Just a quick refresher: Ayi is the woman who comes to our house twice a week to clean and cook. She is a migrant worker from Henan who works every day of the week cleaning and cooking for various families and students. She has received little if any formal education. We love her and respect the work she does for us, and this story is not intended to poke fun at her but rather to laugh and learn from a small yet hilarious misunderstanding.

Yesterday at 5pm Ayi came over as she usually does on Sundays before heading to the market to buy ingredients for dinner. Alec and I accompanied her to the market so that we could practice our Chinese and help her decide what we wanted for dinner (pictures of the shopping here). Soon we were back at home, eating a delicious meal that Ayi had prepared for us, and stuffing ourselves until we could eat no more. Ayi cleaned the table as we slowly got up and tried to find something to distract us so we wouldn’t have to return to our homework for the night. Ayi, always eager to talk to us, began telling us about how she had found some coins on the sidewalk, but she didn’t know where they were from or how much they were worth.

Eager to postpone homework, we talked to her, trying to figure out where the currency could have come from (she didn’t have it on her). Jared went to his room and returned with an American quarter, and sure enough Ayi confirmed that this indeed was the coin she had found. Ayi pointed out that it was very strange that there were no numbers anywhere on the coin, and that only if you could read english would you have any idea how much the coin was worth – a pretty fair point, I can’t think of another country that has currency like that.
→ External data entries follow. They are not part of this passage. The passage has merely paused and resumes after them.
-- ==== Sys2Proof/Tests/Slice0.lean ====
section
/-! SUPPORT. Small tests of one step each, a term that each check of well-formedness refuses, and for every statement with
hypotheses a state that meets them. -/

set_option Elab.async false

namespace Sys2Proof.Tests

open Sys2Proof.Machine

/-! ### States -/

/-- The gatehouse is powered and the main dies serve the dictionary. -/
def on : State := { dict := { scope := true } }

/-- In Service. -/
def svc : State :=
  { md := { mode := .service }, dict := { scope := true }, clk := { pll := .locked, refclk := true }, tt := { legStarted := true } }

theorem takes_iff (s : State) (c : Instr) : s.takes c ↔ (writeOf s c).all s.takesWrite = true := by
  unfold State.takes
  cases writeOf s c <;> simp

/-- In a mode. -/
def inMode (m : Mode) : State := { on with md := { mode := m } }

/-! ### Witnesses: queue, writes, timetable -/

theorem wit_StepRunsTheFrontCommand :
    ({ on with pending := [.ghTick {}] } : State).pending = .ghTick {} :: [] ∧ on.pending = [] := by decide +kernel

theorem wit_FrameOfEveryCommand : exec .holdoverEnd on = .next on ∧ Area.tt ∉ touches .refclkLoss := ⟨rfl, by decide +kernel⟩

theorem wit_StepKeepsInterlock : on.interlocked ∧ step on = .next on := ⟨by simp [State.interlocked, on], rfl⟩

theorem wit_StepKeepsBounds : step on = .next on ∧ on.booksFit ∧ on.sessionsFit ∧ on.tagsFit := by
  refine ⟨rfl, ?_⟩
  unfold State.booksFit State.sessionsFit State.tagsFit
  decide +kernel

theorem wit_StepKeepsObjectsCanonical : on.objsCanonical ∧ step on = .next on := ⟨by unfold State.objsCanonical; decide +kernel, rfl⟩

theorem wit_ObjectsReadBack : (on.put Obj.pe_rebuild_rate 0 7).objsCanonical ∧ 255 < 256 ∧
    (Obj.pe_rebuild_rate, 1) ≠ (Obj.pe_rebuild_rate, 0) := by
  unfold State.objsCanonical
  decide +kernel

theorem wit_WritesAreRefusedOrRun :
    writeOf on (.fwWarmReset 0 1) = some { cls := 0, ix := Obj.fw_warm_reset, ok := true } ∧
    on.takesWrite { cls := 0, ix := Obj.fw_warm_reset, ok := true } = false ∧
    ((on.startRun Obj.gb_clear_result).result Obj.gb_clear_result).ready = false ∧ Obj.tt_check_result ≠ Obj.gb_clear_result := by
  decide +kernel

theorem wit_RunningActionsIgnoreWrites :
    writeOf on (.gbClear 2 1) = some { cls := 2, ix := Obj.gb_clear, res := some Obj.gb_clear_result } ∧
    ((on.startRun Obj.gb_clear_result).result Obj.gb_clear_result).ready = false ∧
    (objRow Obj.gb_clear 0).any (fun r => r.ty == .action) = true ∧ resultOf Obj.gb_clear = some Obj.gb_clear_result := by
  decide +kernel

theorem wit_ResultsReadWithoutEffect : (objRow Obj.gb_clear_result 0).any (fun r => r.ty == .result) = true ∧
    on.mayRead 2 Obj.gb_clear_result 0 = true := by decide +kernel

theorem wit_CheckerJudgesStoreTwo :
    on.takes (.shadowImageEnd 2 []) ∧ on.tt.stores.length = 4 ∧ on.takes (.ttCheck 2 1) ∧
    (({ on with results := (on.startRun Obj.tt_check_result).results, tt := { checkBusy := true } } : State).result
      Obj.tt_check_result).ready = false := by
  simp only [takes_iff]
  decide +kernel

/-- Store 2 in a state, and a switch to it. -/
def stored (st : StoreState) (q : Option SwitchReq) : State :=
  { on with tt := { stores := [{}, { state := st }, {}, {}], switch := q, closedClasses := [0x11] }
            results := (on.startRun Obj.tt_switch_result).results }

/-- A piece waits in class 0x11. -/
def queued : AdmSt := { queue := [{ cls := 0x11, blocks := 1 }] }

theorem wit_SwitchRunsItsPhases :
    (({ stored .accepted none with results := [] } : State).store 2).state = .accepted ∧
    ({ stored .accepted none with results := [] } : State).takes (.ttSwitch 2 2) ∧
    (stored .accepted (some { target := 2, phase := .classWait 64 })).tt.switch = some { target := 2, phase := .classWait 64 } ∧
    (∀ c ∈ (stored .accepted none).tt.closedClasses, (stored .accepted none).classBusy c = false) ∧
    (∃ c ∈ (stored .accepted none).tt.closedClasses, ({ stored .accepted none with adm := queued } : State).classBusy c = true) ∧
    ((stored .accepted none).result Obj.tt_switch_result).ready = false ∧
    ({ stored .accepted none with results := [] } : State).takes (.ttShadowToF1 2 1) := by
  simp only [takes_iff]
  decide +kernel

/-- The digest of an image is opaque: wherever it matches the one the image carries, the state meets the hypotheses. -/
theorem wit_SwitchDigest (h : imgDigest (stored .accepted none).tt.stores[1].image = imgSha []) :
    let s := stored .accepted (some { target := 2 })
    s.tt.switch = some { target := 2 } ∧ imgDigest (s.store 2).image = imgSha (s.store 2).image := ⟨rfl, h⟩

/-! ### Witnesses: porter, guestbook, counters, cipher -/

/-- A porter whose pool 1 has a bed held by unit 0x11 once. -/
def held1 (state count : Nat) : PorterSt := { words := [{ handle := 0x1000000 * 0 + 5, state := state, owner := 0x11, count := count }] }

theorem wit_BedsAreDrawn :
    (on.po.pick (1 * 2 + 1 % 2)).isSome = true ∧ (({ counts := [] } : PorterSt).pick (1 * 2 + 1 % 2)) = none ∧
    262144 < 262145 ∧ (on.po.pick (4 * 2 + 0 % 2)).isSome = true ∧ (on.po.pick (0 * 2 + 0 % 2)).isSome = true ∧
    (({ counts := [] } : PorterSt).pick (0 * 2 + 0 % 2)) = none := by decide +kernel

theorem wit_BedReferencesCount :
    ((held1 1 1).word 5).gen = hGen 5 ∧ ((held1 1 1022).word 5).state ≠ 0 ∧ ((held1 1 1022).word 5).count < 1023 ∧
    2 ≤ ((held1 1 2).word 5).count ∧ ((held1 2 1).word 5).state = 2 ∧ ((held1 2 1).word 5).count ≤ 1 ∧
    ((held1 1 1).word 5).state = 1 ∧ ((held1 1 1).word 5).owner = 0x11 ∧
    ((held1 1 1).word (5 + 2 ^ 24)).gen ≠ hGen (5 + 2 ^ 24) := by decide +kernel

/-- A record of the gatehouse section. -/
def rec1 : GbRecord := { gate := true, severity := 3, code := 0x2103, seq := 1 }

theorem wit_GuestbookClearsAndCopies :
    svc.takes (.gbClear 2 1) ∧ svc.toSection 0xC002 = false ∧
    (let b : BookSt := { copying := true, gate := { records := [rec1] } }
     (b.gate.records.filter fun x => decide (b.merged < x.seq)) = [rec1] ∧ b.main.used + rec1.length ≤ gbMainCap) := by
  simp only [takes_iff]
  decide +kernel

theorem wit_CountersAreConfiguredAndDumped :
    on.takes (.counterConfigWrite 2 0x11 0 0) ∧ on.takes (.filterWrite 2 0 (List.replicate 48 0)) ∧
    (let s : State := { on.put Obj.gb_dump_interval 0 5 with book := { dumpLegs := 5 } }
     s.get Obj.gb_dump_interval ≠ 0 ∧ s.get Obj.gb_dump_interval ≤ s.book.dumpLegs ∧ s.book.dumping = 0) ∧
    ({ dumping := 1 } : BookSt).dumping ≠ 0 := by
  simp only [takes_iff]
  decide +kernel

theorem wit_KeysAreDerivedAndReplaced :
    ({ derivs := [{}] } : CipherSt).derivs = {} :: [] ∧ ({ derivs := [{}] } : CipherSt).store.length < 8192 ∧
    on.takes (.cyOwnerRootWrite 2 (List.replicate 32 1)) ∧ on.get Obj.cy_owner_root_state ≠ 1 ∧
    (List.replicate 32 (1 : Byte)).length = 32 ∧ on.md.mode ≠ .service ∧ on.ce.namespaces = [] ∧
    (inMode .service).takes (.cyOwnerRootWrite 2 (List.replicate 32 1)) ∧ ({ namespaces := [{}] } : CeSt).namespaces ≠ [] ∧
    on.takes (.cyHostKeyDerive 2 1) := by
  simp only [takes_iff]
  decide +kernel

/-! ### Witnesses: modes, resets, Holdup, firmware, Muster -/

theorem wit_ReferenceClockDrains :
    svc.clk.refclk = true ∧ svc.clk.pll = .locked ∧ svc.md.mode = .service ∧
    (let s : State := { svc with clk := { pll := .holdover } }; s.clk.pll = .holdover ∧ s.md.mode ≠ .vigil ∧ s.md.mode ≠ .holdup) ∧
    svc.clk.pll ≠ .holdover := by decide +kernel

theorem wit_ResetsAndVigilEntry :
    svc.md.mode ≠ .vigil ∧ keyCleared false (objKey Obj.tt_check_result 0) = true ∧ svc.md.mode ≠ .holdup ∧
    svc.takes (.fwWarmReset 2 1) ∧
    (let m : ModeSt := { mode := .drain, activation := some (2, .endpoint, 1) }
     m.mode ≠ .vigil ∧ m.activation = some (2, .endpoint, 1) ∧ m.activationReady = false ∧ m.mode = .drain) := by
  simp only [takes_iff]
  decide +kernel

theorem wit_ShutdownPassesThroughDrain :
    svc.takes (.fwShutdown 2 1) ∧ svc.md.mode = .service ∧ (inMode .muster).takes (.fwShutdown 2 1) ∧
    (inMode .holdup).takes (.fwShutdown 2 1) ∧ ({ shutdown := true } : ModeSt).shutdown = true := by
  simp only [takes_iff]
  decide +kernel

/-- In Holdup, the flush at its end page and the stage on. -/
def flushing : State :=
  { inMode .holdup with lg := { flush := some { boundary := true, pages := 3, total := 4 } }, gh := { huDrv := true } }

theorem wit_HoldupFlushesAndEnds :
    svc.gh.powered = true ∧ svc.pfVote ≠ 0 ∧
    svc.pfVote ≤ ((List.range 3).filter fun i => [true, true, false].getD i false && svc.lg.comparators.getD i 1 != 1).length ∧
    (inMode .muster).pfVote ≠ 0 ∧
    flushing.lg.flush = some { boundary := true, pages := 3, total := 4 } ∧ flushing.md.mode = .holdup ∧ flushing.gh.huDrv = true ∧
    flushing.feedValid = false ∧ ({ flushing with gh := { feeds := [{ valid := true }, {}], selected := 1 } } : State).feedValid = true := by
  decide +kernel

/-- A reset of a unit is under way. -/
def resetting (u : Nat) : State := { svc with md := { svc.md with resets := [{ unit := u }] } }

theorem wit_PartialResetsCloseAndEnd :
    svc.mayReset 0x20 = true ∧ svc.takes (.fwUnitReset 2 0x20) ∧ svc.takes (.cyCoreReset 2 15) ∧ svc.mayReset 0x2F = true ∧
    svc.cy.coreState.getD 0 2 = 0 ∧ svc.mayReset 0x58 = true ∧ 0x58 ∉ svc.md.closedStewards ∧ (∀ r ∈ svc.md.resets, r.unit ≠ 0x58) ∧
    (∀ u ∈ [0x20, 0x2F, 1, 4, 6, 8, 0x1F, 0x58, 0x5F], ((resetting u).md.resets.find? fun x => x.unit == u && x.phase != .ready) = some { unit := u }) := by
  simp only [takes_iff]
  decide +kernel

/-- The endpoint's controller is enabled. -/
def epOn : State := { svc with ep := { ready := true, link := 1 } }

theorem wit_FirmwareIsDownloadedAndCommitted :
    (epOn.adminFrom .endpoint true false).isSome = true ∧ epOn.firmwareFrom epOn.ce.endpointAssoc = true ∧ epOn.ce.download = none ∧
    (∀ f ∈ epOn.ce.fragments, 0 + 4 ≤ f.1 ∨ f.1 + f.2.length ≤ 0) ∧
    (let m : ModeSt := { mode := .drain, activation := some (2, .endpoint, 1), restarting := true }
     m.activation = some (2, .endpoint, 1) ∧ m.activationReady = false ∧ m.mode = .drain ∧ m.restarting = true) := by decide +kernel

/-- Digests and signatures are opaque: wherever a package passes its check, a slot that holds it meets the hypotheses of Commit. -/
theorem wit_FirmwareIsDownloadedAndCommitted_commit (p : List Byte) (h : checkPackage 0 [] p = 0) :
    let s : State := { epOn with md := { epOn.md with slots := [{ package := p }, {}] } }
    s.ce.download = none ∧ checkPackage (s.get Obj.gh_tally_rollback_fw) s.md.ownerKey (s.slot 1).package = 0 := ⟨rfl, h⟩

theorem wit_PackagesAndKeysAreJudged :
    ({ on with md := { boot := 3 } } : State).takes (.fwRecoveryImage 2 []) ∧
    checkPackage (on.get Obj.gh_tally_rollback_fw) on.md.ownerKey [] ≠ 0 ∧
    on.takes (.fwOwnerKeyWrite 2 (List.replicate 2592 1)) ∧ on.md.ownerKey = [] ∧ on.takes (.fwOwnerKeyWrite 2 []) ∧
    (let s : State := { svc with md := { svc.md with slots := [{ security := 1 }, {}], ranFrom := some 0 }, gh := { now := 10 ^ 18 } }
     s.md.mode = .service ∧ s.confirmed = true ∧ s.get Obj.gh_tally_rollback_fw < (s.slot s.md.active).security) := by
  simp only [takes_iff]
  decide +kernel

/-- Vigil with feed A selected. -/
def fed : State := { on with gh := { feeds := [{ valid := true }, {}], selected := 1 } }

theorem wit_VigilIsLeftUnderThePolicy :
    fed.md.mode = .vigil ∧ fed.gh.powered = true ∧ fed.gh.selected ≠ 0 ∧ fed.gh.board.offTicks = 0 ∧ fed.gh.board.latched = false ∧
    fed.gh.railsOff = none ∧ fed.gh.bleedGoal ≠ 1 ∧ fed.get Obj.fw_start_policy ≠ 1 ∧
    (let s := fed.put Obj.fw_start_policy 0 1
     s.takes (.fwStart 2 1) ∧ s.md.mode ≠ .muster ∧ s.heldForPromotion = true ∧ s.takes (.siPromote 2 1) ∧
     ({ s with md := { held := true, mode := .muster, hold := .policy } } : State).takes (.fwStart 2 1)) ∧
    ({ fed with results := [] } : State).takes (.siPromote 2 1) ∧ fed.heldForPromotion = false ∧ fed.clk.pll ≠ .holdover ∧ fed.clk.musterHalted = false ∧
    (let s : State := { fed with md := { shelfConfig := 1, held := true }, lg := { descBlank := true } }
     s.takes (.siPromote 2 1) ∧ s.singleShelf = true ∧ s.heldForPromotion = true) := by
  simp only [takes_iff]
  decide +kernel

/-- A step of Muster. -/
def step_ (n : Nat) : State := { on with md := { mode := .muster, step := n }, clk := { pll := .locked }, tt := { pattern := .image } }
Realizing that she probably hadn’t seen any American currency before, I grabbed a penny, a nickle, and a dime from my bag and gave them to Ayi to investigate (also no numbers on these).

Seeing how curious Ayi was with these coins, Jared asked if she had ever seen an American dollar bill, and pulled out a $1 bill from his wallet and presented it to Ayi. Again, Ayi had never seen an American dollar before, and she asked how many Chinese RMB it was worth. We explained that it was worth 6.3 RMB, a fact that shocked her, and she exclaimed that now she knew why Americans could spend so much money in China. She had never known before that there was a great disparity between the US dollar and the Chinese RMB, something that I was at first shocked by, but then I realized that she had no reason to have any knowledge of the international exchange rate.

Jared then produced at a $20 bill from his wallet and handed it to Ayi. Ayi looked at it, and then exclaimed that this bill must be over 100 RMB. She looked at it closely, and then compared it to the $1 bill, noticing that there were different presidents on each bill, and still wrapping her head around the ridiculous exchange rate.

Seeing her obvious fascination with this foreign money, Jared suddenly remembered that he had more bills, reached into his pocket once again, and handed her this.

It took probably five full seconds for Ayi to process what Jared had just handed her – a fifty billion dollar Zimbabwe dollar bill. Unable to make any sense of any of the words, and never having seen any currency other than RMB before, she clasped the bill tightly, counting the 0’s following the 5. In her eyes you could see the wheels in her head turning as she quickly calculated that this bill in her hand, presumably another American bill, must be worth 320 billion Chinese RMB.

I can only imagine the insane thoughts that must have been going through her head. Only a few minutes before she had just learned that America’s currency was 7x as valuable as China’s, and now she was holding over 1% of China’s total annual GDP. Who did she think we were? Or what did she think life in America must be like? Maybe she thought about making a dash for it, maybe she thought about killing us, I don’t know, but I will say that the look in her eyes was one that I had never seen and will probably never see again. It was a look of absolute and utter astonishment, confusion, and wonder, all focused on the piece of paper with 10 zero’s in her hand.

After a few seconds she asked quietly in Chinese, “This is your country’s money?” To which Jared, immediately realizing the great misunderstanding, tried as best he could to explain that the money was from a failed economy that underwent massive inflation, and as such was completely worthless.

The humor of course lies in the utter absurdity of the amount of money. If it were a $10,000, or even a $100,000 that still would have equaled a serious quantity of RMB. But this was 50 billion dollars. 50 billion! That was the total cost of the war in Iraq in 2003. Like I said, I just can’t even imagine what she must have been thinking.

Obviously this was just a simple misunderstanding, and one that was quickly cleared up. Clearly nothing in any of her experiences would have prepared her to discern a Zimbabwe dollar from an American dollar. Afterwards she was a good sport and had a good laugh with us about it. Still though, the look in her eyes for those couple seconds – worth a billion dollars.